[Opening THE INPUT section]

/-- R23. Each instruction reads three registers whole and writes one whole, all reads before the
write: two states that agree on the three sources, and in nothing else but the conditions to execute,
give the destination the same value, which is `PERM` of what the sources held before; and no byte of
the destination's old value is left in it, since it may be anything. -/
def Obligations.ThreeReadsThenOneWholeWrite : Prop :=
  (∀ vd va vb vc s s' t t', s'.readVr va = s.readVr va → s'.readVr vb = s.readVr vb →
    s'.readVr vc = s.readVr vc →
    (exec (.vperm vd va vb vc) s = .next t → exec (.vperm vd va vb vc) s' = .next t' →
      t.readVr vd = t'.readVr vd) ∧
    (exec (.vperm128 vd va vb vc) s = .next t → exec (.vperm128 vd va vb vc) s' = .next t' →
      t.readVr vd = t'.readVr vd)) ∧
  (∀ i s t, exec i s = .next t →
    t.readVr (destOf i) = resultOf i s ∧ ∀ n, n ≠ destOf i → t.readVr n = s.readVr n)

/-- R86. The four register numbers may coincide in every combination and the result is always `PERM`
of what the sources held before; with equal sources the weight-16 bit is irrelevant; with all four
equal the new bytes come from the old register. -/
def Obligations.AliasingIsLegal : Prop :=
  ∀ s, s.Enabled →
    (∀ i, ∃ t, exec i s = .next t ∧ t.readVr (destOf i) = resultOf i s) ∧
    (∀ vd va vc t, (exec (.vperm vd va va vc) s = .next t ∨
        exec (.vperm128 vd va va vc) s = .next t) →
      ∀ i (k : Fin 16), (vecByte (s.readVr vc) i &&& 0x0F#8).toNat = k.val →
        vecByte (t.readVr vd) i = vecByte (s.readVr va) k) ∧
    (∀ x t, (exec (.vperm x x x x) s = .next t ∨ exec (.vperm128 x x x x) s = .next t) →
      ∀ i (k : Fin 16), (vecByte (s.readVr x) i &&& 0x0F#8).toNat = k.val →
        vecByte (t.readVr x) i = vecByte (s.readVr x) k)

/-- R87. Neither instruction writes a flag, condition code or status bit, and neither reads one: with
any other CR, XER and VSCR, and any other general and special registers, it does the same. -/
def Obligations.NoFlagReadOrWritten : Prop :=
  ∀ i s,
    (∀ t, exec i s = .next t → t.cr = s.cr ∧ t.xer = s.xer ∧ t.vscr = s.vscr) ∧
    (∀ t r, exec i s = .next t → exec i (s.withRest r) = .next (t.withRest r)) ∧
    (∀ q r, exec i s = .refused q → exec i (s.withRest r) = .refused q)

/-- R88. Neither instruction raises an exception, whatever its operands and whatever the registers
hold: it never faults, and given the vector unit and room for `pc` it completes. -/
def Obligations.NoExceptionIsRaised : Prop :=
  ∀ i s, (∀ f, exec i s ≠ .fault f) ∧ (s.Enabled → ∃ t, exec i s = .next t)

/-- R40. Neither instruction accesses data memory: every byte of it reads as before, and with any
other data memory the instruction does the same to everything else. -/
def Obligations.NoDataMemoryAccess : Prop :=
  ∀ i s t, exec i s = .next t →
    (∀ a, Memory.read t.rest.mem a = Memory.read s.rest.mem a) ∧
    ∀ m, exec i (s.withMem m) = .next (t.withMem m)

/-- The two instructions share one register file: what one writes to a register the other reads
there. The words of `vperm` name exactly the registers 0 to 31 in all four places, those of
`vperm128` exactly 0 to 127 for VD, VA and VB and 0 to 7 for VC (10_state.md section 1). That VC
names registers 0 to 7 is the spec's decision D10 (30_encoding.md section 3, log entry 12). -/
def Obligations.OneSharedRegisterFile : Prop :=
  (∀ n vd va vb vc vb' vc' s t u, exec (.vperm128 n va vb vc) s = .next t →
    exec (.vperm vd n vb' vc') t = .next u →
    u.readVr vd = perm (perm (s.readVr va) (s.readVr vb) (s.readVr vc)) (t.readVr vb')
      (t.readVr vc')) ∧
  (∀ n vd va vb vc vb' vc' s t u, exec (.vperm n va vb vc) s = .next t →
    exec (.vperm128 vd n vb' vc') t = .next u →
    u.readVr vd = perm (perm (s.readVr va) (s.readVr vb) (s.readVr vc)) (t.readVr vb')
      (t.readVr vc')) ∧
  (∀ vd va vb vc, (∃ w, decodeWord w = .ok (.vperm vd va vb vc)) ↔
    vd.val ≤ 31 ∧ va.val ≤ 31 ∧ vb.val ≤ 31 ∧ vc.val ≤ 31) ∧
  (∀ vd va vb vc, (∃ w, decodeWord w = .ok (.vperm128 vd va vb vc)) ↔ vc.val ≤ 7)

/-- Every one of the 128 registers can be read and written: with an identity mask in register 0,
`vperm128` copies any register to any register, all 16 bytes of it (10_state.md section 1). That it
has a word that names them rests on decisions D8, D9 and D10 (log entries 10, 11, 12). -/
def Obligations.EveryRegisterCanBeReadAndWritten : Prop :=
  ∀ s n m, s.Enabled → (∀ i, selIndex (s.readVr 0) i = i.val) →
    ∃ w t, decodeWord w = .ok (.vperm128 n m m 0) ∧ exec (.vperm128 n m m 0) s = .next t ∧
      t.readVr n = s.readVr m

/-- The next instruction reads the new value, in any of its three source places, its mask among them
(70_reset_and_hazards.md section 3). -/
def Obligations.NextInstructionReadsTheNewValue : Prop :=
  ∀ i j s t u, exec i s = .next t → exec j t = .next u →
    t.readVr (destOf i) = resultOf i s ∧ u.readVr (destOf j) = resultOf j t ∧
    (destOf j ≠ destOf i → u.readVr (destOf i) = resultOf i s)

/-- Neither instruction reads `pc` as data: at any other address that leaves room for `pc + 4` it
does the same, and moves that `pc` by 4 (10_state.md section 2, 70_reset_and_hazards.md section 1;
the refusal at the top is decision D4, log entry 15). -/
def Obligations.PcIsNotReadAsData : Prop :=
  ∀ i s t p, exec i s = .next t → p + 4 < 2 ^ s.pcBits →
    exec i (s.withPc p) = .next (t.withPc (p + 4))

/-- The unaligned view: with the two aligned quadwords in VA and VB and a mask whose selectors count
up from `sh`, byte `i` of VD is byte `sh + i` of the pair (40_vector_permute.md section 4, which the
spec derives). -/
def Obligations.UnalignedViewIdiom : Prop :=
  ∀ vd va vb vc s sh, s.Enabled → sh ≤ 15 → (∀ i, selIndex (s.readVr vc) i = sh + i.val) →
    ∃ t, exec (.vperm vd va vb vc) s = .next t ∧
      ∀ i (k : Fin 32), k.val = sh + i.val →
        vecByte (t.readVr vd) i = pairByte (s.readVr va) (s.readVr vb) k

/-! ### The step (20_memory.md, 60_exceptions.md, 70_reset_and_hazards.md) -/

/-- When the bytes at the program counter decode to an instruction, it is well formed and the step is
its execution, nothing added (20_memory.md section 3; the alignment of `pc` is decision D5 and the
end of a run decision D23, log entries 16 and 7). -/
def Obligations.StepRunsTheDecodedInstruction : Prop :=
  ∀ s i bs tail, s.endAddr ≠ some s.pc → s.pc % 4 = 0 →
    Memory.readBytes s.text s.pc 4 = some bs → decodeBytes bs = .ok (i, tail) →
    step s = exec i s ∧ i.wf = true

/-- A step answers a next state exactly when the run is not over, `pc` is aligned, the word there is
an instruction, the vector unit is available and `pc + 4` is a number of PC_BITS bits; so every step
of an instruction is enabled (70_reset_and_hazards.md section 4, derived; decisions D4, D5, D12,
D23, log entries 7, 8, 15, 16). -/
def Obligations.StepCompletesExactlyWhen : Prop :=
  ∀ s, (∃ t, step s = .next t) ↔
    s.endAddr ≠ some s.pc ∧ s.pc % 4 = 0 ∧ (∃ i, s.InstrAt s.pc i) ∧ s.Enabled

/-- What stops the machine, and when: the end of a run, a misaligned `pc`, nothing at `pc`, a word
that does not decode, the vector unit, the top of the address space, each exactly under the condition
the spec's decisions D4, D5, D11, D12 and D23 give it (93_implementation_defined.md section 2; log
entries 7, 8, 15, 16, 17), in an order that is the model's choice (log entry 22). No step is refused
for want of a meaning. -/
def Obligations.StepStopsExactlyWhen : Prop :=
  ∀ s,
    (step s = .fault .endOfRun ↔ s.endAddr = some s.pc) ∧
    (step s = .refused .pcMisaligned ↔ s.endAddr ≠ some s.pc ∧ s.pc % 4 ≠ 0) ∧
    (step s = .refused .noInstructionAtPc ↔
      s.endAddr ≠ some s.pc ∧ s.pc % 4 = 0 ∧ Memory.readBytes s.text s.pc 4 = none) ∧
    (step s = .refused .wordNotSpecified ↔
      s.endAddr ≠ some s.pc ∧ s.pc % 4 = 0 ∧
        (∃ w, Memory.readBytes s.text s.pc 4 = some (bytesOfWord w) ∧
          w &&& 0xFC00003F#32 ≠ 0x1000002B#32 ∧ w &&& 0xFC000210#32 ≠ 0x14000000#32)) ∧
    (step s = .refused .vectorUnitUnavailable ↔
      s.endAddr ≠ some s.pc ∧ s.pc % 4 = 0 ∧ (∃ i, s.InstrAt s.pc i) ∧ s.vecEnabled = false) ∧
    (step s = .refused .pcOverflow ↔
      s.endAddr ≠ some s.pc ∧ s.pc % 4 = 0 ∧ (∃ i, s.InstrAt s.pc i) ∧ s.vecEnabled = true ∧
        2 ^ s.pcBits ≤ s.pc + 4) ∧
    ∀ m, step s ≠ .refused (.notModelled m)

/-- No step changes the program text, the end of the run, the premise, PC_BITS, or anything the
spec's `rest` stands for, and every step moves `pc` by 4 and changes no vector register but the
destination of the instruction at `pc` (10_state.md sections 2 and 3, 20_memory.md section 3;
decisions D7 and D24, log entries 3 and 5). -/
def Obligations.StepLeavesLaunchAndRest : Prop :=
  ∀ s t, step s = .next t →
    s.SameLaunch t ∧ t.rest = s.rest ∧ t.pc = s.pc + 4 ∧
      ∃ i, s.InstrAt s.pc i ∧ ∀ n, n ≠ destOf i → t.readVr n = s.readVr n

/-- Every step keeps the invariant: `pc` stays a multiple of 4 and a number of PC_BITS bits, the end
address stays one a launch may have, and both memories stay in canonical form (10_state.md section
2, derived from decisions D3, D4, D5; the canonical form is the model's own, log entries 4 and 5). -/
def Obligations.StepKeepsTheInvariant : Prop :=
  ∀ s t, s.Inv → step s = .next t → t.Inv

/-- The state after reset meets the invariant. Its `pc` and PC_BITS are the model's choice (log
entries 2 and 9). -/
def Obligations.ResetMeetsTheInvariant : Prop :=
  State.reset.Inv

/-- From reset, with nothing placed, the first step is refused, since nothing is at `pc`: a program is
loaded from outside (log entries 5 and 6, the model's choice). -/
def Obligations.ResetAwaitsALaunch : Prop :=
  step State.reset = .refused .noInstructionAtPc

/-- The launch of a program places its words, and nothing else, at `base` and the addresses after it,
starts at `base`, ends after the last word, and leaves all else alone; it meets the invariant, and
the premises of a launch where there is a word to run (70_reset_and_hazards.md sections 1 and 5,
decisions D16 and D23, log entry 7; byte order decision D6, log entry 6). -/
def Obligations.LaunchPlacesExactlyTheWords : Prop :=
  ∀ (s : State) base ws,
    (∀ k (h : k < ws.length), Memory.readBytes (s.launchProgram base ws).text (base + 4 * k) 4 =
      some (bytesOfWord ws[k])) ∧
    (∀ a, a < base ∨ base + 4 * ws.length ≤ a →
      Memory.read (s.launchProgram base ws).text a = none) ∧
    (s.launchProgram base ws).pc = base ∧
    (s.launchProgram base ws).endAddr = some (base + 4 * ws.length) ∧
    (s.launchProgram base ws).vr = s.vr ∧ (s.launchProgram base ws).rest = s.rest ∧
    (s.launchProgram base ws).vecEnabled = s.vecEnabled ∧
    (s.launchProgram base ws).pcBits = s.pcBits ∧
    (base % 4 = 0 → base < 2 ^ s.pcBits → Memory.wf s.rest.mem = true →
      (s.launchProgram base ws).Inv ∧
      (ws ≠ [] → s.vecEnabled = true → (s.launchProgram base ws).LaunchOk))

/-- A straight line of `n` instructions, with the vector unit available and room for `pc`, runs to
its end in exactly `n` steps, `pc` moving by 4 at each, and stops there if that is the end address
(70_reset_and_hazards.md sections 4 and 5, derived; decisions D23 and D25, log entries 7 and 18). -/
def Obligations.StraightLineRunsToItsEnd : Prop :=
  ∀ n (s : State), s.pc % 4 = 0 → s.vecEnabled = true → s.pc + 4 * n < 2 ^ s.pcBits →
    (∀ k, k < n → s.endAddr ≠ some (s.pc + 4 * k) ∧ ∃ i, s.InstrAt (s.pc + 4 * k) i) →
    ∃ t, runSteps n s = .next t ∧ t.pc = s.pc + 4 * n ∧ t.rest = s.rest ∧
      s.SameLaunch t ∧
      (s.endAddr = some (s.pc + 4 * n) → ∀ m, runSteps (n + 1 + m) s = .fault .endOfRun)

/-- Code is position-independent: the same words launched from the same state at two bases leave, at
every step that the first completes, the same registers, and program counters as far from their
bases (70_reset_and_hazards.md section 1, derived; decisions D4, D5 and D6, log entries 6, 15, 16). -/
def Obligations.CodeIsPositionIndependent : Prop :=
  ∀ (s : State) ws base base' k (t : State), base % 4 = 0 → base' % 4 = 0 →
    base' + 4 * ws.length < 2 ^ s.pcBits →
    runSteps k (s.launchProgram base ws) = .next t →
    ∃ t', runSteps k (s.launchProgram base' ws) = .next t' ∧
      t'.vr = t.vr ∧ t'.rest = t.rest ∧ t'.pc + base = t.pc + base'

/-- Two memories in canonical form that read alike everywhere are the same data (the model's own
form, log entries 4 and 5; 20_memory.md section 3). -/
def Obligations.CanonicalMemoriesThatReadAlikeAreEqual : Prop :=
  ∀ m m', Memory.wf m = true → Memory.wf m' = true →
    (∀ a, Memory.read m a = Memory.read m' a) → m = m'
end

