-- ==== Sys2Proof/Laws/Decode.lean ====
section
/-! SUPPORT. Fields, words and their bytes. -/

namespace Sys2Proof

/-- A field as a quotient and a remainder, the form `omega` reads. -/
theorem field_eq (w : Word) (i j : Nat) :
    field w i j = w.toNat / 2 ^ (31 - j) % 2 ^ (j - i + 1) := by
  rw [field, Nat.and_two_pow_sub_one_eq_mod, Nat.shiftRight_eq_div_pow]

theorem field_lt (w : Word) (i j : Nat) : field w i j < 2 ^ (j - i + 1) := by
  rw [field_eq]
  exact Nat.mod_lt _ (Nat.two_pow_pos _)

@[simp] theorem vreg_val {n : Nat} (h : n < 128) : (vreg n).val = n := Nat.mod_eq_of_lt h

@[simp] theorem vreg_val_self (r : VReg) : vreg r.val = r := Fin.ext (vreg_val r.isLt)

/-- The bytes of a word make the word again. -/
@[simp] theorem wordOfBytes_bytesOfWord (w : Word) :
    wordOfBytes (w.extractLsb' 24 8) (w.extractLsb' 16 8) (w.extractLsb' 8 8)
      (w.extractLsb' 0 8) = w := by
  refine BitVec.eq_of_getLsbD_eq fun k hk => ?_
  unfold wordOfBytes
  interval_cases k <;>
    (simp only [BitVec.getLsbD_append, BitVec.getLsbD_extractLsb']; norm_num)

/-- Any four bytes are the bytes of the word they make. -/
@[simp] theorem bytesOfWord_wordOfBytes (b0 b1 b2 b3 : Byte) :
    bytesOfWord (wordOfBytes b0 b1 b2 b3) = [b0, b1, b2, b3] := by
  simp only [bytesOfWord, List.cons.injEq, and_true]
  refine ⟨?_, ?_, ?_, ?_⟩ <;>
    (refine BitVec.eq_of_getLsbD_eq fun k hk => ?_
     unfold wordOfBytes
     interval_cases k <;>
       (simp only [BitVec.getLsbD_append, BitVec.getLsbD_extractLsb']; norm_num))

/-- Four bytes as one number, the first weighing most (20_memory.md R44). -/
theorem wordOfBytes_eq_ofNat (b0 b1 b2 b3 : Byte) :
    wordOfBytes b0 b1 b2 b3 = BitVec.ofNat 32 (b0.toNat * 2 ^ 24 + b1.toNat * 2 ^ 16 +
      b2.toNat * 2 ^ 8 + b3.toNat) := by
  apply BitVec.eq_of_toNat_eq
  have := b0.isLt; have := b1.isLt; have := b2.isLt; have := b3.isLt
  simp only [wordOfBytes, BitVec.toNat_append, BitVec.toNat_ofNat]
  rw [← Nat.shiftLeft_add_eq_or_of_lt (by omega), ← Nat.shiftLeft_add_eq_or_of_lt (by omega),
    ← Nat.shiftLeft_add_eq_or_of_lt (by omega)]
  simp only [Nat.shiftLeft_eq]
  omega

/-- Decoding the bytes of a word is decoding the word. -/
theorem decodeBytes_bytesOfWord (w : Word) (rest : List Byte) :
    decodeBytes (bytesOfWord w ++ rest) =
      match decodeWord w with
      | .ok i => .ok (i, rest)
      | .error e => .error e := by
  cases h : decodeWord w <;> simp [bytesOfWord, decodeBytes, h]

/-- What decoding bytes can answer: the first four are a word that decodes, and the rest follow. -/
theorem decodeBytes_eq_ok {bs : List Byte} {i : Instr} {rest : List Byte} :
    decodeBytes bs = .ok (i, rest) ↔
      ∃ b0 b1 b2 b3, bs = b0 :: b1 :: b2 :: b3 :: rest ∧
        decodeWord (wordOfBytes b0 b1 b2 b3) = .ok i := by
  constructor
  · intro h
    unfold decodeBytes at h
    split at h
    · rename_i b0 b1 b2 b3 tail
      split at h
      · rename_i j hj
        cases h
        exact ⟨b0, b1, b2, b3, rfl, hj⟩
      · cases h
    · cases h
  · rintro ⟨b0, b1, b2, b3, rfl, h⟩
    simp [decodeBytes, h]

/-- What decoding a word can answer. -/
theorem decodeWord_cases (w : Word) :
    (isVperm w = true ∧ decodeWord w = .ok (.vperm (vreg (field w 6 10)) (vreg (field w 11 15))
        (vreg (field w 16 20)) (vreg (field w 21 25)))) ∨
    (isVperm w = false ∧ isVperm128 w = true ∧
      decodeWord w = .ok (.vperm128 (vreg (vd128 w)) (vreg (va128 w)) (vreg (vb128 w))
        (vreg (vc128 w)))) ∨
    (isVperm w = false ∧ isVperm128 w = false ∧ decodeWord w = .error .wordNotSpecified) := by
  unfold decodeWord
  cases isVperm w <;> cases isVperm128 w <;> simp

/-- Putting a number into a field that is clear adds it there. -/
theorem or_shiftLeft_eq_add (x n s k : Nat) (hn : n < 2 ^ k) (hx : x / 2 ^ s % 2 ^ k = 0) :
    x ||| n <<< s = x + n * 2 ^ s := by
  have hr : x % 2 ^ s < 2 ^ s := Nat.mod_lt _ (Nat.two_pow_pos s)
  have hx' : 2 ^ (s + k) * (x / 2 ^ s / 2 ^ k) + x % 2 ^ s = x := by
    have h1 := Nat.div_add_mod x (2 ^ s)
    have h2 := Nat.div_add_mod (x / 2 ^ s) (2 ^ k)
    rw [hx, Nat.add_zero] at h2
    rw [Nat.pow_add, Nat.mul_assoc, h2]
    exact h1
  have hs : 2 ^ s * n + x % 2 ^ s < 2 ^ (s + k) := by
    have : 2 ^ s * (n + 1) ≤ 2 ^ s * 2 ^ k := Nat.mul_le_mul_left _ hn
    rw [Nat.mul_add, Nat.mul_one] at this
    rw [Nat.pow_add]
    omega
  have hlow : x % 2 ^ s ||| n <<< s = 2 ^ s * n + x % 2 ^ s := by
    rw [Nat.shiftLeft_eq, Nat.mul_comm n, Nat.or_comm, Nat.two_pow_add_eq_or_of_lt hr]
  calc x ||| n <<< s
      = (2 ^ (s + k) * (x / 2 ^ s / 2 ^ k) ||| x % 2 ^ s) ||| n <<< s := by
        rw [← Nat.two_pow_add_eq_or_of_lt (Nat.lt_of_lt_of_le hr
          (Nat.pow_le_pow_right (by omega) (Nat.le_add_right s k))), hx']
    _ = 2 ^ (s + k) * (x / 2 ^ s / 2 ^ k) + (2 ^ s * n + x % 2 ^ s) := by
        rw [Nat.or_assoc, hlow, Nat.two_pow_add_eq_or_of_lt hs]
    _ = x + n * 2 ^ s := by
        rw [Nat.mul_comm n]
        omega

/-- Reading a field out of a sum: `x` stands at bit `s`, `lo` below it and `hi` above it. -/
theorem div_mod_of_parts {n hi x lo s k : Nat} (h : n = hi * 2 ^ (s + k) + x * 2 ^ s + lo)
    (hx : x < 2 ^ k) (hlo : lo < 2 ^ s) : n / 2 ^ s % 2 ^ k = x := by
  have e : n = lo + 2 ^ s * (x + 2 ^ k * hi) := by rw [h, Nat.pow_add]; ring
  rw [e, Nat.add_mul_div_left _ _ (Nat.two_pow_pos s), Nat.div_eq_of_lt hlo, Nat.zero_add,
    Nat.add_mul_mod_self_left, Nat.mod_eq_of_lt hx]

/-- The word of `vperm` as a sum of its fields. -/
theorem encVperm_toNat {vd va vb vc : Nat} (hd : vd < 32) (ha : va < 32) (hb : vb < 32)
    (hc : vc < 32) :
    (encVperm vd va vb vc).toNat =
      0x1000002B + vd * 2 ^ 21 + va * 2 ^ 16 + vb * 2 ^ 11 + vc * 2 ^ 6 := by
  unfold encVperm
  rw [or_shiftLeft_eq_add _ vd 21 5 hd (by norm_num),
    or_shiftLeft_eq_add _ va 16 5 ha (by norm_num; omega),
    or_shiftLeft_eq_add _ vb 11 5 hb (by norm_num; omega),
    or_shiftLeft_eq_add _ vc 6 5 hc (by norm_num; omega), BitVec.toNat_ofNat, Nat.mod_eq_of_lt]
  omega

/-- The word of `vperm128` as a sum of its fields. -/
theorem encVperm128_toNat {vd va vb vc : Nat} (hd : vd < 128) (ha : va < 128) (hb : vb < 128)
    (hc : vc < 8) :
    (encVperm128 vd va vb vc).toNat =
      0x14000000 + vd % 32 * 2 ^ 21 + va % 32 * 2 ^ 16 + vb % 32 * 2 ^ 11 + va / 64 * 2 ^ 10 +
        vc * 2 ^ 6 + va / 32 % 2 * 2 ^ 5 + vd / 32 * 2 ^ 2 + vb / 32 := by
  have m31 (x : Nat) : x &&& 31 = x % 32 := Nat.and_two_pow_sub_one_eq_mod x 5
  have m3 (x : Nat) : x &&& 3 = x % 4 := Nat.and_two_pow_sub_one_eq_mod x 2
  have m1 (x : Nat) : x &&& 1 = x % 2 := Nat.and_two_pow_sub_one_eq_mod x 1
  have e1 : va / 64 % 2 = va / 64 := by omega
  have e2 : vd / 32 % 4 = vd / 32 := by omega
  have e3 : vb / 32 % 4 = vb / 32 := by omega
  have last (x : Nat) (hx : x / 2 ^ 0 % 2 ^ 2 = 0) : x ||| vb / 32 = x + vb / 32 := by
    simpa using or_shiftLeft_eq_add x (vb / 32) 0 2 (by omega) hx
  unfold encVperm128
  simp only [m31, m3, m1, Nat.shiftRight_eq_div_pow]
  norm_num only [e1, e2, e3]
  rw [or_shiftLeft_eq_add _ (vd % 32) 21 5 (by omega) (by norm_num),
    or_shiftLeft_eq_add _ (va % 32) 16 5 (by omega) (by norm_num; omega),
    or_shiftLeft_eq_add _ (vb % 32) 11 5 (by omega) (by norm_num; omega),
    or_shiftLeft_eq_add _ (va / 64) 10 1 (by omega) (by norm_num; omega),
    or_shiftLeft_eq_add _ vc 6 3 (by omega) (by norm_num; omega),
    or_shiftLeft_eq_add _ (va / 32 % 2) 5 1 (by omega) (by norm_num; omega),
    or_shiftLeft_eq_add _ (vd / 32) 2 2 (by omega) (by norm_num; omega),
    last _ (by norm_num; omega), BitVec.toNat_ofNat, Nat.mod_eq_of_lt]
  · norm_num
  · norm_num; omega

/-- The fields of a word that is the sum of the pieces of `vperm128`, its two opcode bits clear. -/
theorem fields_of_vperm128_sum {w : Word} {d1 d0 a2 a1 a0 b1 b0 c : Nat}
    (h : w.toNat = 0x14000000 + d0 * 2 ^ 21 + a0 * 2 ^ 16 + b0 * 2 ^ 11 + a2 * 2 ^ 10 + c * 2 ^ 6 +
      a1 * 2 ^ 5 + d1 * 2 ^ 2 + b1)
    (hd1 : d1 < 4) (hd0 : d0 < 32) (ha2 : a2 < 2) (ha1 : a1 < 2) (ha0 : a0 < 32) (hb1 : b1 < 4)
    (hb0 : b0 < 32) (hc : c < 8) :
    field w 0 5 = 5 ∧ field w 22 22 = 0 ∧ field w 27 27 = 0 ∧ field w 28 29 = d1 ∧
      field w 6 10 = d0 ∧ field w 21 21 = a2 ∧ field w 26 26 = a1 ∧ field w 11 15 = a0 ∧
      field w 30 31 = b1 ∧ field w 16 20 = b0 ∧ field w 23 25 = c := by
  simp only [field_eq]
  refine ⟨?_, ?_, ?_, ?_, ?_, ?_, ?_, ?_, ?_, ?_, ?_⟩
  · exact div_mod_of_parts (hi := 0)
      (lo := d0 * 2 ^ 21 + a0 * 2 ^ 16 + b0 * 2 ^ 11 + a2 * 2 ^ 10 + c * 2 ^ 6 + a1 * 2 ^ 5 +
        d1 * 2 ^ 2 + b1) (by rw [h]; norm_num; omega) (show 5 < 2 ^ 6 by norm_num) (by omega)
  · exact div_mod_of_parts (hi := (((5 * 32 + d0) * 32 + a0) * 32 + b0) * 2 + a2)
      (lo := c * 2 ^ 6 + a1 * 2 ^ 5 + d1 * 2 ^ 2 + b1) (by omega) (by norm_num) (by omega)
  · exact div_mod_of_parts
      (hi := (((((5 * 32 + d0) * 32 + a0) * 32 + b0) * 2 + a2) * 16 + c) * 2 + a1)
      (lo := d1 * 2 ^ 2 + b1) (by omega) (by norm_num) (by omega)
  · exact div_mod_of_parts
      (hi := ((((((5 * 32 + d0) * 32 + a0) * 32 + b0) * 2 + a2) * 16 + c) * 2 + a1) * 2)
      (lo := b1) (by omega) (by omega) (by omega)
  · exact div_mod_of_parts (hi := 5)
      (lo := a0 * 2 ^ 16 + b0 * 2 ^ 11 + a2 * 2 ^ 10 + c * 2 ^ 6 + a1 * 2 ^ 5 + d1 * 2 ^ 2 + b1)
      (by omega) (by omega) (by omega)
  · exact div_mod_of_parts (hi := ((5 * 32 + d0) * 32 + a0) * 32 + b0)
      (lo := c * 2 ^ 6 + a1 * 2 ^ 5 + d1 * 2 ^ 2 + b1) (by omega) (by omega) (by omega)
  · exact div_mod_of_parts (hi := ((((5 * 32 + d0) * 32 + a0) * 32 + b0) * 2 + a2) * 16 + c)
      (lo := d1 * 2 ^ 2 + b1) (by omega) (by omega) (by omega)
  · exact div_mod_of_parts (hi := 5 * 32 + d0)
      (lo := b0 * 2 ^ 11 + a2 * 2 ^ 10 + c * 2 ^ 6 + a1 * 2 ^ 5 + d1 * 2 ^ 2 + b1)
      (by omega) (by omega) (by omega)
  · exact div_mod_of_parts
      (hi := (((((((5 * 32 + d0) * 32 + a0) * 32 + b0) * 2 + a2) * 16 + c) * 2 + a1) * 2) * 4 + d1)
      (lo := 0) (by omega) (by omega) (by omega)
  · exact div_mod_of_parts (hi := (5 * 32 + d0) * 32 + a0)
      (lo := a2 * 2 ^ 10 + c * 2 ^ 6 + a1 * 2 ^ 5 + d1 * 2 ^ 2 + b1)
      (by omega) (by omega) (by omega)
  · exact div_mod_of_parts (hi := ((((5 * 32 + d0) * 32 + a0) * 32 + b0) * 2 + a2) * 2)
      (lo := a1 * 2 ^ 5 + d1 * 2 ^ 2 + b1) (by omega) (by omega) (by omega)

end Sys2Proof
end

[Closing THE INPUT section]

In the listing above, locate the line containing "apply BitVec.eq_of_toNat_eq" and the line containing "rw [← Nat.shiftLeft_add_eq_or_of_lt". Extract those two lines and every line between them, exactly as written, and only those.

* **TASK RESULT**
  apply BitVec.eq_of_toNat_eq
  have := b0.isLt; have := b1.isLt; have := b2.isLt; have := b3.isLt
  simp only [wordOfBytes, BitVec.toNat_append, BitVec.toNat_ofNat]
  rw [← Nat.shiftLeft_add_eq_or_of_lt (by omega), ← Nat.shiftLeft_add_eq_or_of_lt (by omega),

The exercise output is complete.